He was sitting there in his wheelchair, unable to speak, powerless to move, but Ryan's twin brother Derek was delighting in the moment. Ryan could see Derek's giant grin and he heard those familiar sounds of joy as he charged over to him even faster than when he closed in on that Marshfield pass he intercepted on this same Foxboro field.
Ryan Diffenbacher reached out and kissed his brother. Then he took his football helmet, the helmet he had worn all season in honor off his No. 1 fan, and placed it gently on the lap of his brother.
"I just imagine him being in my shoes sometimes," said Ryan. "But he loves who he is. And we both wouldn't change anything."
The clock moved past midnight, less than an hour after Dracut High's Super Bowl triumph last Saturday night. And on the victory ride back home in the first hour of that sweet Sunday morning, the twin brothers turned 18 together.
Ryan was born at 12:50 and Derek at 12:51. They are as close as brothers can be, but then there is that one difference.
One child is born healthy, full of
athletic gifts that this spring will
have the 5-foot-10, 180-pounder leading
the Middies lacrosse team as its
captain. A minute later,
another child follows him into this unforgiving world wrapped in a body that is now 75 pounds lighter than his brother and weighed down by many unfair challenges. But to their parents, Jim and Linda Diffenbacher, the brothers are twin treasures.
Jim Diffenbacher rolls off a long list of medical names that accurately explain his son's condition, but then just he smiles and softly tells you the shorthand version. Derek has cerebral palsy. It is an extreme version and the spastic quadriplegia disguises the person within. He cannot speak, and his limbs are left powerless, but while this appears to be an extreme handicap, the only thing extreme is the extreme joy Derek brings to this home on Lannon Ave.
"When Derek was younger we made a conscious decision to involve him in as much of life as we possibly could and in any way we possibly could," said Jim Diffenbacher. "Ryan was always very athletic. Hence, Derek was always going to ball games. Lacrosse games and football games. He's always been Ryan's biggest fan."
"He understands everything and wants to do everything, but his muscles won't let him," said the boys' mom, Linda.
Their parents once bought the boys a pitching machine and Derek would press a button and the ball would rise and Ryan would hit it for them both and Derek would laugh again. Then they would watch the Yankees and Sox on TV and dream together about glory days.

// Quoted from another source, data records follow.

/-- Reading all that is unread leaves nothing. -/
theorem RefState.call_read_all (hs : r.Sound) :
    ∃ r', r.calls [.read r.available] = (r.content.map realElement, r') ∧ r'.available = 0 ∧
      r'.overflowCount = r.overflowCount := by
  obtain ⟨_, _, hr, _⟩ := hs
  refine ⟨r.skip r.available, ?_, Nat.sub_self _, rfl⟩
  rw [calls_one, call, read_eq _ r hr, ← r.content_length, List.take_length, Nat.sub_self, Nat.min_self, silences,
    List.replicate_zero, List.append_nil]

/-- Pulls that come out even read all that is unread. -/
theorem RefState.calls_pulls (j : Nat) (hs : r.Sound) (h : j * r.f = r.available) :
    ∃ r', r.calls (List.replicate j .pull) = (r.content.map realElement, r') ∧ r'.available = 0 ∧
      r'.overflowCount = r.overflowCount ∧ r'.underrunCount = r.underrunCount ∧ r'.f = r.f ∧
      (0 < j → r'.mode = .feeding) := by
  induction j generalizing r with
  | zero =>
    have h0 : r.available = 0 := by rw [← h, Nat.zero_mul]
    have hnone : r.content = [] := List.eq_nil_of_length_eq_zero (r.content_length.trans h0)
    exact ⟨r, by rw [hnone]; rfl, h0, rfl, rfl, rfl, fun hlt => absurd hlt (lt_irrefl 0)⟩
  | succ j ih =>
    have hmul : j * r.f + r.f = r.available := by rw [← h, Nat.succ_mul]
    have hle : r.f ≤ r.available := by omega
    obtain ⟨_, _, hr, _⟩ := id hs
    have hpull := pull_feeding_eq r hr hle
    have hsound : r.pull.2.Sound := hs.pull
    rw [hpull] at hsound
    have hrest : j * r.f = r.available - r.f := by omega
    obtain ⟨r', hcalls, havail, hover, hunder, hf, hmode⟩ := ih hsound hrest
    have hcontent : RefState.content { r.skip r.f with mode := .feeding } = r.content.drop r.f := skip_content r.f r hle
    refine ⟨r', ?_, havail, hover, hunder, hf, fun _ => ?_⟩
    · rw [List.replicate_succ, calls, call, hpull, hcalls, hcontent, ← List.map_append, List.take_append_drop]
    · rcases Nat.eq_zero_or_pos j with rfl | hpos
      · rw [List.replicate_zero] at hcalls
        rw [← (Prod.mk.inj hcalls).2]
      · exact hmode hpos

/-- After writes into an empty buffer, one read of what is kept, or pulls that come out even, give the last samples back and
leave the buffer empty. -/
theorem RefState.Sound.reads_back (hs : r.Sound) (hempty : r.available = 0) (n : Nat) (vs : List Sample) (reads : List RefCall)
    (hreads : reads = [.read (min vs.length r.c)] ∨ ∃ j, reads = List.replicate j .pull ∧ j * r.f = min vs.length r.c) :
    ∃ r', ((r.write vs).withBursts n).calls reads = ((vs.drop (vs.length - r.c)).map realElement, r') ∧
      r'.available = 0 ∧ r'.overflowCount = r.overflowCount + (vs.length - r.c) := by
  obtain ⟨hcontent, havail, hlost⟩ := hs.write_empty hempty vs
  obtain ⟨_, hf⟩ := write_size vs r
  have hsound : ((r.write vs).withBursts n).Sound := hs.write vs
  rw [← hcontent, ← hlost]
  obtain rfl | ⟨j, rfl, hj⟩ := hreads
  · rw [← havail]
    exact call_read_all hsound
  · obtain ⟨r', hcalls, hleft, hover, _⟩ := calls_pulls j hsound (hj.trans havail.symm ▸ congrArg (j * ·) hf)
    exact ⟨r', hcalls, hleft, hover⟩

/-- A burst into an empty buffer and pulls that come out even. -/
theorem RefState.Sound.burst_pulls {r : RefState} (hs : r.Sound) (hempty : r.available = 0) (bytes : List Byte) (j : Nat)
    (hj : j * r.f = min (samplesOf bytes).length r.c) :
    ∃ r', r.calls (.burst bytes :: List.replicate j .pull) =
        (((samplesOf bytes).drop ((samplesOf bytes).length - r.c)).map realElement, r') ∧ r'.available = 0 ∧
      r'.overflowCount = r.overflowCount + ((samplesOf bytes).length - r.c) ∧ r'.underrunCount = r.underrunCount ∧
      r'.f = r.f ∧ (0 < j → r'.mode = .feeding) := by
  obtain ⟨hcontent, havail, hlost⟩ := hs.write_empty hempty (samplesOf bytes)
  obtain ⟨_, hf⟩ := write_size (samplesOf bytes) r
  obtain ⟨_, hunder⟩ := write_indications (samplesOf bytes) r
  have hsound : (r.onBurst bytes).Sound := hs.onBurst bytes
  have hall : j * (r.onBurst bytes).f = (r.onBurst bytes).available := (congrArg (j * ·) hf).trans (hj.trans havail.symm)
  obtain ⟨r', hcalls, hleft, hover, hunder', hf', hmode⟩ := calls_pulls j hsound hall
  refine ⟨r', ?_, hleft, hover.trans hlost, hunder'.trans hunder, hf'.trans hf, hmode⟩
  rw [RefState.calls, RefState.call, hcalls, ← hcontent]
  rfl

end ReadBack

end Sys2Proof.Machine
end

"Ryan used to be number 12 in all sports," said their mom, Linda. "Derek used to get a number that said 12.5. So he was always the half."
The Diffenbacher family says the Middies football players reached out to Derek, especially Dracut's star quarterback Matt Grimard, who has been a close friend to the boys since they moved to town in second grade. Ryan says seeing his brother on the sidelines has been a good luck charm.
"It felt good seeing him there. He is a big motivation. He was always on my mind. I definitely know where he is all the time. I don't need to see him to know where he is."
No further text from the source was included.